Bill Miller (wbmilleriii) wrote :
Bill Miller (wbmilleriii) wrote :

In the kernel log when I booted with the -116 kernel, I found this

nvidia: version magic '4.4.0-116-generic SMP mod_unload modversions ' should be '4.4.0-116-generic SMP mod_unload modversions retpoline '

This line doesn't occur in the kernel log for the -112 kernel, the case when the driver works.

Launchpad Janitor (janitor) wrote :

Status changed to 'Confirmed' because the bug affects multiple users.

Changed in xorg (Ubuntu):
status: New → Confirmed
mtron (mtron) wrote :

same here on trusty with kernel 4.4.0-116-generic and NVIDIA Driver 340.102 on a GeForce GT 420

Same here with the 384.89 driver (Trusty with 4.4.0-166-generic kernel)

nurgazy (nurgasemetey) wrote :

Same here with 384.111 driver (Linux Mint with 4.4.0-116-generic kernel).

Dmesg

[ 119.939634] nvidia: version magic '4.4.0-116-generic SMP mod_unload modversions ' should be '4.4.0-116-generic SMP mod_unload modversions retpoline '
[ 119.943728] nvidia: version magic '4.4.0-116-generic SMP mod_unload modversions ' should be '4.4.0-116-generic SMP mod_unload modversions retpoline '

reetp (jcrisp) wrote :

Same here on a variety of machines

Nvidia 340.102 on Nvidia NVS 300

Bernhard (baumber) wrote :

It affects me too:

Nvidia NVS 300 and GT 430 . Nvidia 340.x and 384.111

Tim Habigt (narfg) wrote :

It seems to me that all modules that were re-built with DKMS are affected by this. For example, I get the same error message when I try to load the "vboxdrv" module from VirtualBox.

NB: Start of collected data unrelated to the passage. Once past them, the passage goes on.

-- ==== Sys2Proof/Laws/Memory.lean ====
section
/-! SUPPORT. The laws of memory: a read after a write to the same place gives the value written, a write leaves every
other place alone, and every operation keeps the canonical form. The first two hold of any list of cells. -/

namespace Sys2Proof.Machine

theorem Memory.readByte_erase_ne (fill : Word) (m : Memory) {a b : Nat} (h : b ≠ a) :
    (m.erase a).readByte fill b = m.readByte fill b := by
  induction m with
  | nil => rfl
  | cons c m ih =>
    obtain ⟨k, v⟩ := c
    by_cases hk : k = a
    · subst hk
      simpa [Memory.erase, Memory.readByte, Ne.symm h] using ih
    · have e : Memory.erase ((k, v) :: m) a = (k, v) :: Memory.erase m a := by simp [Memory.erase, hk]
      rw [e]; simp only [Memory.readByte, ih]

theorem Memory.readByte_erase_same (fill : Word) (m : Memory) (a : Nat) :
    (m.erase a).readByte fill a = fillByte fill a := by
  induction m with
  | nil => rfl
  | cons c m ih =>
    obtain ⟨k, v⟩ := c
    by_cases hk : k = a
    · simpa [Memory.erase, hk] using ih
    · have e : Memory.erase ((k, v) :: m) a = (k, v) :: Memory.erase m a := by simp [Memory.erase, hk]
      rw [e]; simp only [Memory.readByte, hk, if_false, ih]

theorem Memory.readByte_insert_ne (fill : Word) (m : Memory) {a b : Nat} (v : Byte) (h : b ≠ a) :
    (m.insert a v).readByte fill b = m.readByte fill b := by
  induction m with
  | nil => simp [Memory.insert, Memory.readByte, Ne.symm h]
  | cons c m ih =>
    obtain ⟨k, w⟩ := c
    simp only [Memory.insert]
    split
    · simp [Memory.readByte, Ne.symm h]
    · simp only [Memory.readByte, ih]

theorem Memory.readByte_insert_same (fill : Word) (m : Memory) (a : Nat) (v : Byte) (h : ∀ c ∈ m, c.1 ≠ a) :
    (m.insert a v).readByte fill a = v := by
  induction m with
  | nil => simp [Memory.insert, Memory.readByte]
  | cons c m ih =>
    obtain ⟨k, w⟩ := c
    have hk : k ≠ a := h (k, w) (List.mem_cons_self ..)
    simp only [Memory.insert]
    split
    · simp [Memory.readByte]
    · simp only [Memory.readByte, hk, if_false, ih fun c hc => h c (List.mem_cons_of_mem _ hc)]

theorem Memory.mem_erase {m : Memory} {a : Nat} {c : Host.Cell} (h : c ∈ m.erase a) : c ∈ m ∧ c.1 ≠ a := by
  simpa [Memory.erase] using h

@[simp] theorem Memory.readByte_writeByte_same (fill : Word) (m : Memory) (a : Nat) (v : Byte) :
    (m.writeByte fill a v).readByte fill a = v := by
  unfold Memory.writeByte
  split
  · rw [Memory.readByte_erase_same]; simp_all
  · exact Memory.readByte_insert_same fill _ a v fun c hc => (Memory.mem_erase hc).2

@[simp] theorem Memory.readByte_writeByte_ne (fill : Word) (m : Memory) {a b : Nat} (v : Byte) (h : b ≠ a) :
    (m.writeByte fill a v).readByte fill b = m.readByte fill b := by
  unfold Memory.writeByte
  split
  · exact Memory.readByte_erase_ne fill m h
  · rw [Memory.readByte_insert_ne fill _ v h, Memory.readByte_erase_ne fill m h]

/-- A store leaves every byte outside its word alone. -/
theorem Memory.readByte_writeWord_ne (fill : Word) (m : Memory) {a b : Nat} (v : Word) (h : b < a ∨ a + 4 ≤ b) :
    (m.writeWord fill a v).readByte fill b = m.readByte fill b := by
  unfold Memory.writeWord
  rw [Memory.readByte_writeByte_ne _ _ _ (by omega), Memory.readByte_writeByte_ne _ _ _ (by omega),
    Memory.readByte_writeByte_ne _ _ _ (by omega), Memory.readByte_writeByte_ne _ _ _ (by omega)]

/-- Byte `k` of a stored word lies at offset `k`. -/
theorem Memory.readByte_writeWord_at (fill : Word) (m : Memory) (a : Nat) (v : Word) {k : Nat} (h : k < 4) :
    (m.writeWord fill a v).readByte fill (a + k) = wordByte v k := by
  unfold Memory.writeWord
  obtain rfl | rfl | rfl | rfl : k = 0 ∨ k = 1 ∨ k = 2 ∨ k = 3 := by omega
  · rw [Memory.readByte_writeByte_ne _ _ _ (by omega), Memory.readByte_writeByte_ne _ _ _ (by omega),
      Memory.readByte_writeByte_ne _ _ _ (by omega)]
    exact Memory.readByte_writeByte_same ..
  · rw [Memory.readByte_writeByte_ne _ _ _ (by omega), Memory.readByte_writeByte_ne _ _ _ (by omega),
      Memory.readByte_writeByte_same]
  · rw [Memory.readByte_writeByte_ne _ _ _ (by omega), Memory.readByte_writeByte_same]
  · rw [Memory.readByte_writeByte_same]

/-- A word is its four bytes (20_memory.md R39). -/
theorem wordOfBytes_wordByte (v : Word) :
    wordOfBytes (wordByte v 0) (wordByte v 1) (wordByte v 2) (wordByte v 3) = v := by
  apply BitVec.eq_of_getLsbD_eq
  intro i hi
  simp only [wordOfBytes, wordByte, BitVec.getLsbD_append, BitVec.getLsbD_extractLsb']
  by_cases h1 : i < 8
  · simp [h1]
  by_cases h2 : i < 16
  · simp [h1, show i - 8 < 8 by omega, show 8 + (i - 8) = i by omega]
  by_cases h3 : i < 24
  · simp [h1, show ¬ i - 8 < 8 by omega, show i - 8 - 8 < 8 by omega, show 16 + (i - 8 - 8) = i by omega]
  · simp [h1, show ¬ i - 8 < 8 by omega, show ¬ i - 8 - 8 < 8 by omega, show i - 8 - 8 - 8 < 8 by omega,
      show 24 + (i - 8 - 8 - 8) = i by omega]

/-- A load of a word returns what the last store to it stored (20_memory.md R44). -/
@[simp] theorem Memory.readWord_writeWord_same (fill : Word) (m : Memory) (a : Nat) (v : Word) :
    (m.writeWord fill a v).readWord fill a = v := by
  unfold Memory.readWord
  have h0 := Memory.readByte_writeWord_at fill m a v (k := 0) (by omega)
  rw [Nat.add_zero] at h0
  rw [h0, Memory.readByte_writeWord_at fill m a v (k := 1) (by omega),
    Memory.readByte_writeWord_at fill m a v (k := 2) (by omega),
    Memory.readByte_writeWord_at fill m a v (k := 3) (by omega), wordOfBytes_wordByte]

/-- A store leaves every other word alone. -/
theorem Memory.readWord_writeWord_ne (fill : Word) (m : Memory) {a b : Nat} (v : Word) (h : b + 4 ≤ a ∨ a + 4 ≤ b) :
    (m.writeWord fill a v).readWord fill b = m.readWord fill b := by
  unfold Memory.readWord
  rw [Memory.readByte_writeWord_ne _ _ _ (by omega), Memory.readByte_writeWord_ne _ _ _ (by omega),
    Memory.readByte_writeWord_ne _ _ _ (by omega), Memory.readByte_writeWord_ne _ _ _ (by omega)]

/-! ## The canonical form -/

theorem Memory.wf_iff (fill : Word) (m : Memory) :
    Memory.wf fill m = true ↔ (m.Pairwise fun c d => c.1 < d.1) ∧ ∀ c ∈ m, c.2 ≠ fillByte fill c.1 := by
  simp [Memory.wf]

theorem Memory.within_iff (n : Nat) (m : Memory) : Memory.within n m = true ↔ ∀ c ∈ m, c.1 < n := by
  simp [Memory.within]

theorem Memory.mem_insert {m : Memory} {a : Nat} {b : Byte} {c : Host.Cell} (h : c ∈ m.insert a b) :
    c = (a, b) ∨ c ∈ m := by
  induction m with
  | nil => simpa [Memory.insert] using h
  | cons d m ih =>
    simp only [Memory.insert] at h
    split at h
    · simpa using h
    · rcases List.mem_cons.mp h with rfl | h
      · exact .inr (List.mem_cons_self ..)
      · exact (ih h).imp_right (List.mem_cons_of_mem _)

theorem Memory.insert_sorted {m : Memory} {a : Nat} {b : Byte} (hs : m.Pairwise fun c d => c.1 < d.1)
    (ha : ∀ c ∈ m, c.1 ≠ a) : (m.insert a b).Pairwise fun c d => c.1 < d.1 := by
  induction m with
  | nil => simp [Memory.insert]
  | cons d m ih =>
    obtain ⟨hd, hm⟩ := List.pairwise_cons.mp hs
    simp only [Memory.insert]
    split
    · rename_i hlt
      refine List.pairwise_cons.mpr ⟨fun c hc => ?_, hs⟩
      rcases List.mem_cons.mp hc with rfl | hc
      · exact hlt
      · exact lt_trans hlt (hd c hc)
    · have hne := ha d (List.mem_cons_self ..)
      refine List.pairwise_cons.mpr ⟨fun c hc => ?_, ih hm fun c hc => ha c (List.mem_cons_of_mem _ hc)⟩
      rcases Memory.mem_insert hc with rfl | hc
      · show d.1 < a; omega
      · exact hd c hc

/-- Writing a byte keeps the canonical form. -/
theorem Memory.writeByte_wf {fill : Word} {m : Memory} (a : Nat) (b : Byte) (h : Memory.wf fill m = true) :
    Memory.wf fill (m.writeByte fill a b) = true := by
  obtain ⟨hs, hf⟩ := (Memory.wf_iff fill m).mp h
  have hse : (m.erase a).Pairwise fun c d => c.1 < d.1 := hs.sublist List.filter_sublist
  rw [Memory.wf_iff]
  unfold Memory.writeByte
  split
  · exact ⟨hse, fun c hc => hf c (Memory.mem_erase hc).1⟩
  · rename_i hb
    refine ⟨Memory.insert_sorted hse fun c hc => (Memory.mem_erase hc).2, fun c hc => ?_⟩
    rcases Memory.mem_insert hc with rfl | hc
    · exact hb
    · exact hf c (Memory.mem_erase hc).1

/-- Writing a byte below the bound keeps every address below it. -/
theorem Memory.writeByte_within {fill : Word} {m : Memory} {n a : Nat} (b : Byte) (ha : a < n)
    (h : Memory.within n m = true) : Memory.within n (m.writeByte fill a b) = true := by
  rw [Memory.within_iff] at h ⊢
  unfold Memory.writeByte
  split
  · exact fun c hc => h c (Memory.mem_erase hc).1
  · intro c hc
    rcases Memory.mem_insert hc with rfl | hc
    · exact ha
    · exact h c (Memory.mem_erase hc).1

/-- Writing a word keeps the canonical form. -/
theorem Memory.writeWord_wf {fill : Word} {m : Memory} (a : Nat) (v : Word) (h : Memory.wf fill m = true) :
    Memory.wf fill (m.writeWord fill a v) = true :=
  Memory.writeByte_wf _ _ (Memory.writeByte_wf _ _ (Memory.writeByte_wf _ _ (Memory.writeByte_wf _ _ h)))

/-- Writing a word that ends below the bound keeps every address below it. -/
theorem Memory.writeWord_within {fill : Word} {m : Memory} {n a : Nat} (v : Word) (ha : a + 4 ≤ n)
    (h : Memory.within n m = true) : Memory.within n (m.writeWord fill a v) = true :=
  Memory.writeByte_within _ (by omega) (Memory.writeByte_within _ (by omega)
    (Memory.writeByte_within _ (by omega) (Memory.writeByte_within _ (by omega) h)))

/-- In canonical form a listed address reads as something else than the fill, and the listed addresses are those. -/
theorem Memory.listed_iff {fill : Word} {m : Memory} (h : Memory.wf fill m = true) (a : Nat) (b : Byte) :
    (a, b) ∈ m ↔ m.readByte fill a = b ∧ b ≠ fillByte fill a := by
  obtain ⟨hs, hf⟩ := (Memory.wf_iff fill m).mp h
  clear h
  induction m with
  | nil =>
    simp only [List.not_mem_nil, Memory.readByte, false_iff, not_and, not_not]
    exact fun e => e.symm
  | cons c m ih =>
    obtain ⟨k, v⟩ := c
    obtain ⟨hc, hm⟩ := List.pairwise_cons.mp hs
    have hih := ih hm fun c hc => hf c (List.mem_cons_of_mem _ hc)
    have hv : v ≠ fillByte fill k := hf (k, v) (List.mem_cons_self ..)
    rw [List.mem_cons, Memory.readByte]
    by_cases hk : k = a
    · subst hk
      rw [if_pos rfl]
      constructor
      · rintro (e | e)
        · obtain rfl := (Prod.mk.inj e).2
          exact ⟨rfl, hv⟩
        · exact absurd (hc _ e) (lt_irrefl _)
      · rintro ⟨rfl, _⟩
        exact .inl rfl
    · rw [if_neg hk, ← hih]
      constructor
      · rintro (e | e)
        · exact absurd (Prod.mk.inj e).1.symm hk
        · exact e
      · exact .inr

/-! ## The state's memory -/

@[simp] theorem State.wordAt_setWord_same (s : State) (a : Nat) (v : Word) : (s.setWord a v).wordAt a = v :=
  Memory.readWord_writeWord_same ..

theorem State.wordAt_setWord_ne (s : State) {a b : Nat} (v : Word) (h : b + 4 ≤ a ∨ a + 4 ≤ b) :
    (s.setWord a v).wordAt b = s.wordAt b :=
  Memory.readWord_writeWord_ne _ _ _ h

theorem State.byteAt_setWord_ne (s : State) {a b : Nat} (v : Word) (h : b < a ∨ a + 4 ≤ b) :
    (s.setWord a v).byteAt b = s.byteAt b :=
  Memory.readByte_writeWord_ne _ _ _ h

/-- What is read depends on the memory and the fill alone. -/
theorem State.byteAt_congr {s t : State} (hm : t.mem = s.mem) (hc : t.cfg = s.cfg) (a : Nat) :
    t.byteAt a = s.byteAt a := by
  simp only [State.byteAt, hm, hc]

/-- What is read depends on the memory and the fill alone. -/
theorem State.wordAt_congr {s t : State} (hm : t.mem = s.mem) (hc : t.cfg = s.cfg) (a : Nat) :
    t.wordAt a = s.wordAt a := by
  simp only [State.wordAt, hm, hc]

/-- A store inside the memory keeps the canonical form and the bound (10_state.md R21). -/
theorem State.setWord_memWf {s : State} {a : Nat} (v : Word)
    (h : (Memory.wf s.cfg.memFill s.mem && Memory.within s.cfg.memBytes s.mem) = true)
    (ha : a + 4 ≤ s.cfg.memBytes) :
    (Memory.wf s.cfg.memFill (s.setWord a v).mem && Memory.within s.cfg.memBytes (s.setWord a v).mem) = true := by
  rw [Bool.and_eq_true] at h ⊢
  exact ⟨Memory.writeWord_wf _ _ h.1, Memory.writeWord_within _ ha h.2⟩

/-- The memory right after reset is in the canonical form. -/
theorem State.reset_mem_wf : Memory.wf State.reset.cfg.memFill State.reset.mem = true := rfl

end Sys2Proof.Machine
end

Mythological (mythological2) wrote :

One more to report, this one got my son's computer, an older Asrock machine. Uninstalling the nVidia drivers allowed booting into the desktop but then when none of the available nVidia drivers worked we made the mistake of trying to install the Linux driver from nVidia's site. Apparently somewhere in the process it uninstalled the Noveau drivers and now we can't even log into the system except via ssh.

I then tried reinstalling the Noveau package xserver-xorg-video-nouveau and it claims it cannot be installed because

The following packages have unmet dependencies:
xserver-xorg-video-nouveau : Depends: xorg-video-abi-15
                             Depends: xserver-xorg-core (>= 2:1.14.99.902)
                             Recommends: libgl1-mesa-dri (>= 9.0)

If I tried to reinstall the xorg/xserver stuff, no matter what I tried I kept getting these:

The following packages have unmet dependencies:
unity-control-center : Depends: libcheese-gtk23 (>= 3.4.0) but it is not going to be installed
                       Depends: libcheese7 (>= 3.0.1) but it is not going to be installed
E: Error, pkgProblemResolver::Resolve generated breaks, this may be caused by held packages.

But if I try to install those I get:

libcheese-gtk23 is already the newest version.
libcheese7 is already the newest version.

And if I tried to force install them, it showed that it is already running libcheese-gtk23:amd64 (3.10.2-0ubuntu2) and libcheese7:amd64 (3.10.2-0ubuntu2) which are both higher versions than what xorg seems to require, so I don't understand what is going on here. Anyway, at this point the system is pretty much totally broken as far as getting into the desktop is concerned.

Is there any chance you can fix this and get a new kernel update out very soon, like tonight or tomorrow? Because if not, it looks like I may have to reinstall from scratch, and even then I'm not entirely certain I won't run into the exact same issue.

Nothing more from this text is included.